For every sample, Experiment F yielded fewer analyses with uncertainties of < 50 % for 206Pb ∕ 238U as well as the fewest spots available to make an isochron; this is depicted graphically in Fig. 1b as a steeper negative slope for Experiment F vs. Experiments D and Q. These results are consistent with a higher average and median U parts per billion (Table 2); low U concentrations that were measured in Experiments D and Q went undetected or yielded large uncertainties in Experiment F. Though samples with median 238U count rates of > 10 000 cps (C273C and C304A) returned fewer viable analyses and worse average 238U ∕ 206Pb uncertainties in Experiment F, the uncertainty of the final age was similar for the higher-U samples on both configurations on the P3D; both yielded lower uncertainties than the Q-ICPMS, despite the 3-fold volume increase in analyzed material on the Q-ICPMS (Fig. 2).
When average count rates of 238U were below ∼ 8000 cps (near the detection limit of the Faraday detector on the P3D), however, the number of viable analyses and final age precision was significantly higher in Experiment D (Table 2 and Fig. 2).
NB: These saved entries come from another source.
-- ==== Sys2Proof/Config.lean ====
section
/-! DEFINITION. The implementation parameters of B64P (00_scope.md R7, R8; 10_state.md R21) and the free values:
what the spec leaves unspecified, as constants without a body (93_implementation_defined.md part 1). -/

namespace Sys2Proof

/-- What DEC does when characters follow a padded group inside the tail window: the OPEN parameter
POST_PAD_POLICY (R8, 41_scalar_kernel.md R158). -/
inductive PostPadPolicy
  | terminateOk
  | reject
  deriving DecidableEq, Repr

/-- The implementation parameters of one block, every one an argument of the model (R7, R8). -/
structure Params where
  /-- LENW: width of ILEN and OCAP. -/
  lenw : Nat
  /-- CAPS: the optional tiers present, bit 0 V128, bit 1 V256, bit 2 V512 (R29). -/
  caps : BitVec 3
  /-- MINLEN_V128. -/
  minlen128 : Nat
  /-- MINLEN_V256. -/
  minlen256 : Nat
  /-- MINLEN_V512. -/
  minlen512 : Nat
  /-- VDEC_MARGIN. -/
  vdecMargin : Nat
  /-- POST_PAD_POLICY. -/
  postPad : PostPadPolicy
  /-- INVALID: the decode table's sentinel byte. -/
  invalid : Byte
  deriving DecidableEq, Repr

/-- The reference values of R8. -/
def Params.reference : Params where
  lenw := 64
  caps := 0b111#3
  minlen128 := 16
  minlen256 := 32
  minlen512 := 64
  vdecMargin := 4
  postPad := .terminateOk
  invalid := 0xFF#8

/-- The host-level parameters of the parallel chunker (R8, 44_parallel_chunker.md R240, R241). -/
structure ParParams where
  /-- PAR_THRESHOLD. -/
  threshold : Nat
  /-- PAR_CHUNK_ENC. -/
  chunkEnc : Nat
  /-- PAR_CHUNK_DEC. -/
  chunkDec : Nat
  deriving DecidableEq, Repr

/-- Free value (log 5): the byte an `unspecified` store or an `unspecified` host read yields, by draw number
and address (R62, R257, R291; U1, U2, U3). -/
opaque Config.freeByte : Nat → Nat → Byte

/-- Free value (log 12): a lane of a vector working register that a step leaves unspecified, by draw number, register
and lane (R35, R183, R204; U6). -/
opaque Config.freeLane : Nat → Nat → Nat → Byte

/-- Free value (log 9): which of the bytes that IN held at an address an engine read returns after a host write
while BUSY, by draw number and address (R291; U4). -/
opaque Config.freeIndex : Nat → Nat → Nat

/-- Free value (log 4): what a location of IN holds after reset number `epoch`, by address (R39, R280; U5). -/
opaque Config.powerOnIn : Nat → Nat → Byte

/-- Free value (log 4): what a location of OUT holds after reset number `epoch`, by address (R39, R280; U5). -/
opaque Config.powerOnOut : Nat → Nat → Byte

end Sys2Proof
end

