-- ==== Sys2Proof/Machine/HostCalls.lean ====
section
/-! DEFINITION. The source's public operations as host programs over one block: the expansions of 30_encoding.md
R102 to R105. They run the host accesses of `HostAccess.lean` and the commands of `exec`, and nothing else. -/

namespace Sys2Proof.Machine

/-- The next state of an outcome, if it is one. -/
def nextState : Host.Outcome State Fault Refusal → Option State
  | .next s => some s
  | .fault _ => none
  | .refused _ => none

/-- WAIT in a host program: the engine takes its steps until STATE is DONE (R101, 70_reset_and_hazards.md R296; logs 8,
31). There is no state after a WAIT that never sees DONE: on an idle block (log 21), or in a state no run reaches (log 17). -/
def State.waitDone (s : State) : Option State :=
  let t := s.complete
  if t.phase = .done then some t else none

/-- `<command>; WAIT` (R102, R103). On a BUSY block the command is ignored (10_state.md R28; log 26) and the WAIT is for
the operation in progress (log 33). -/
def commandAndWait (i : Instr) (s : State) : Option State := do
  let t ← nextState (exec i s)
  t.waitDone

/-- `WR ILEN, n; <command>; WAIT; RD RLEN` (R102). -/
def callLength (op : Op) (url pad : Bool) (n : Nat) (s : State) : Option (Nat × State) := do
  let t ← commandAndWait (Instr.ofFields op url pad) (hostWrite 2 n s)
  return (t.regValue 4, t)

/-- What a host makes of a completed operation: the bytes `OUT[0..RLEN)`, or the error that `STATUS.ERR` names
(R103, 00_scope.md R18). DESIGN CHOICE (log 34): with RLEN above `2^LENW`, which only the length command of a BUSY block can
leave, the bytes at locations that do not exist are free values. -/
def State.result (s : State) : Except ErrorKind (List Byte) :=
  match s.err with
  | none => .ok (s.output s.rlen)
  | some e => .error e

/-- `encode_into` and `decode_into`: `FILL IN, input; WR ILEN; WR OCAP; <command>; WAIT; RD STATUS`, then, without error,
`RD RLEN; READ OUT` (R103). -/
def callInto (op : Op) (url pad : Bool) (input : List Byte) (cap : Nat) (s : State) :
    Option (Except ErrorKind (List Byte) × State) := do
  let s1 ← nextState (hostFillIn 0 input s)
  let t ← commandAndWait (Instr.ofFields op url pad) (hostWrite 3 cap (hostWrite 2 input.length s1))
  return (t.result, t)

/-- The allocating `encode`: the exact length first, then `encode_into` with that capacity (R104). -/
def callEncode (url pad : Bool) (input : List Byte) (s : State) : Option (Except ErrorKind (List Byte) × State) := do
  let (len, s1) ← callLength .enclen url pad input.length s
  callInto .enc url pad input len s1

/-- The allocating `decode`: the estimate first, then `decode_into` with that capacity (R105). -/
def callDecode (url pad : Bool) (input : List Byte) (s : State) : Option (Except ErrorKind (List Byte) × State) := do
  let (len, s1) ← callLength .decest url pad input.length s
  callInto .dec url pad input len s1

end Sys2Proof.Machine
end

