-- ==== Sys2Proof/Certificates/Slice0/Obligations.lean ====
section
/-! DEFINITION. The statements for the provers, from the numbered rules of the spec. Each docstring names the rule a
statement formalises, or says what it is derived from. -/

open Sys2Proof Sys2Proof.Machine

/-! ### Command encoding -/

/-- R85: all sixteen command words, with their mnemonics (R100). -/
def Obligations.OpcodeMapOfAllWords : Prop :=
  [decode 0b0000#4, decode 0b0001#4, decode 0b0010#4, decode 0b0011#4,
   decode 0b0100#4, decode 0b0101#4, decode 0b0110#4, decode 0b0111#4,
   decode 0b1000#4, decode 0b1001#4, decode 0b1010#4, decode 0b1011#4,
   decode 0b1100#4, decode 0b1101#4, decode 0b1110#4, decode 0b1111#4]
    = [.enclenSN, .decestSN, .encSN, .decSN, .enclenUN, .decestUN, .encUN, .decUN,
       .enclenSP, .decestSP, .encSP, .decSP, .enclenUP, .decestUP, .encUP, .decUP] ∧
  [Instr.enclenSN, .decestSN, .encSN, .decSN, .enclenUN, .decestUN, .encUN, .decUN,
   .enclenSP, .decestSP, .encSP, .decSP, .enclenUP, .decestUP, .encUP, .decUP].map Instr.mnemonic
    = ["ENCLEN.SN", "DECEST.SN", "ENC.SN", "DEC.SN", "ENCLEN.UN", "DECEST.UN", "ENC.UN", "DEC.UN",
       "ENCLEN.SP", "DECEST.SP", "ENC.SP", "DEC.SP", "ENCLEN.UP", "DECEST.UP", "ENC.UP", "DEC.UP"]

/-- R80: the fields `OP`, `URL` and `PAD` of every command word, as numbers of its bits. -/
def Obligations.CommandFieldsAreTheBits : Prop :=
  ∀ w : BitVec 4,
    ((decode w).op = .enclen ↔ w.toNat % 4 = 0) ∧ ((decode w).op = .decest ↔ w.toNat % 4 = 1) ∧
    ((decode w).op = .enc ↔ w.toNat % 4 = 2) ∧ ((decode w).op = .dec ↔ w.toNat % 4 = 3) ∧
    ((decode w).url = true ↔ w.toNat / 4 % 2 = 1) ∧ ((decode w).pad = true ↔ w.toNat / 8 = 1)

/-- R80, R82, R85: the decoder and the encoder are inverse to each other, the decoder is total on command words, and
a byte with a bit above bit 3 is no command (the last clause is the model's choice, log 22). -/
def Obligations.DecodeAndEncodeAgree : Prop :=
  (∀ i : Instr, decode (encode i) = i) ∧ (∀ w : BitVec 4, encode (decode w) = w) ∧
  (∀ i : Instr, decodeByte i.byte = .ok i) ∧
  (∀ b : Byte, 16 ≤ b.toNat → decodeByte b = .error (.widerThanCmd4 b))

/-- R82, R100, R101, with the model's own conventions: a step whose event is a command runs the instruction its byte
decodes to, on the state whose events are the rest (the list of events is the model's choice, log 8). A byte that is no
command is refused: R82 refuses no command word, and that a command stands in a byte at all is the model's choice (log 22).
A word placed by `withFetchWord` in a state that is not BUSY is run by the very next step (logs 8, 20). -/
def Obligations.StepRunsTheDecodedCommand : Prop :=
  (∀ (s : State) (w : Byte) (rest : List Event), s.events = .command w :: rest →
    (∀ i, decodeByte w = .ok i → step s = exec i (s.setEvents rest)) ∧
    (∀ e, decodeByte w = .error e → step s = .refused (.notACommand w))) ∧
  ∀ (s : State) (i : Instr), s.busy = false → step (s.withFetchWord 8 (encode i).toNat) = exec i s

/-! ### Data encoding -/

/-- R90: the alphabets in closed form; they are injective, below 0x80 and without `=`. -/
def Obligations.AlphabetClosedForm : Prop :=
  (∀ (url : Bool) (i : Sextet), (alpha url i).toNat
    = if i.toNat ≤ 25 then i.toNat + 65 else if i.toNat ≤ 51 then i.toNat + 71
      else if i.toNat ≤ 61 then i.toNat - 4
      else if i.toNat = 62 then (if url then 0x2D else 0x2B) else (if url then 0x5F else 0x2F)) ∧
  (∀ (url : Bool) (i j : Sextet), alpha url i = alpha url j → i = j) ∧
  ∀ (url : Bool) (i : Sextet), (alpha url i).toNat < 0x80 ∧ alpha url i ≠ 0x3D#8

/-- R91: the decode table is the inverse of the alphabet and the sentinel elsewhere; 64 entries are valid and 192 are
INVALID; entries from 0x80 on are INVALID; a set of lookups has a bit 7 or 6 exactly when one of them is INVALID. -/
def Obligations.DecodeTableInvertsAlphabet : Prop :=
  ∀ (p : Params) (url : Bool), p.invalidMarked = true →
    (∀ (c : Byte) (i : Sextet), alpha url i = c → dt p.invalid url c = i.setWidth 8) ∧
    (∀ c : Byte, (∀ i : Sextet, alpha url i ≠ c) → dt p.invalid url c = p.invalid) ∧
    (List.range 256).countP (fun c => decide (dt p.invalid url (BitVec.ofNat 8 c) = p.invalid)) = 192 ∧
    (List.range 256).countP (fun c => decide (dt p.invalid url (BitVec.ofNat 8 c) &&& 0xC0#8 = 0#8)) = 64 ∧
    (∀ c : Byte, 0x80 ≤ c.toNat → dt p.invalid url c = p.invalid) ∧
    ∀ cs : List Byte, bad (cs.map (dt p.invalid url)) = true ↔ ∃ c ∈ cs, dt p.invalid url c = p.invalid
As an example, sample C258 yielded few viable data points (35 % of the 110 analyses) in Experiment F, fewer than half the number of good analyses in Experiments D and Q. In addition, the resulting uncertainty in the final age calculation (∼ 4 %) is significantly larger than that of Experiment D, and similar to the resulting uncertainty in Experiment Q (although the Q-ICPMS yielded > 2 times the number of viable spots). Samples C283A and C283C – which also contain low levels of U – yielded ∼ 50 % fewer viable data, necessitated double the average count rates of 238U, and final uncertainties that were significantly greater in Experiment F than those of Experiment D.
A summary of the precision vs. U count rate is shown in Fig. 1, which shows the precision of 238U ∕ 206Pb and 238U on a single spot vs. the count rate of 238U. While there is considerable overlap in the precision vs. 238U counts per second of both 238U and 238U ∕ 206Pb at count rates above approx. 30 000 cps, data collected in Experiment F yielded no better than a few kcps 2σ uncertainty on 238U (Fig. 1a); 238U ∕ 206Pb uncertainties consequently show a similar deviation from the high-count-rate trend (Fig. 1b). Finally, though the Q-ICPMS shows similar gains in precision for low-U analyses, the lower sensitivity of the Q-ICPMS results in a smaller window of U concentrations for which analyses have lower uncertainties than those run on the P3D (vertical offset in symbols in Fig. 1b).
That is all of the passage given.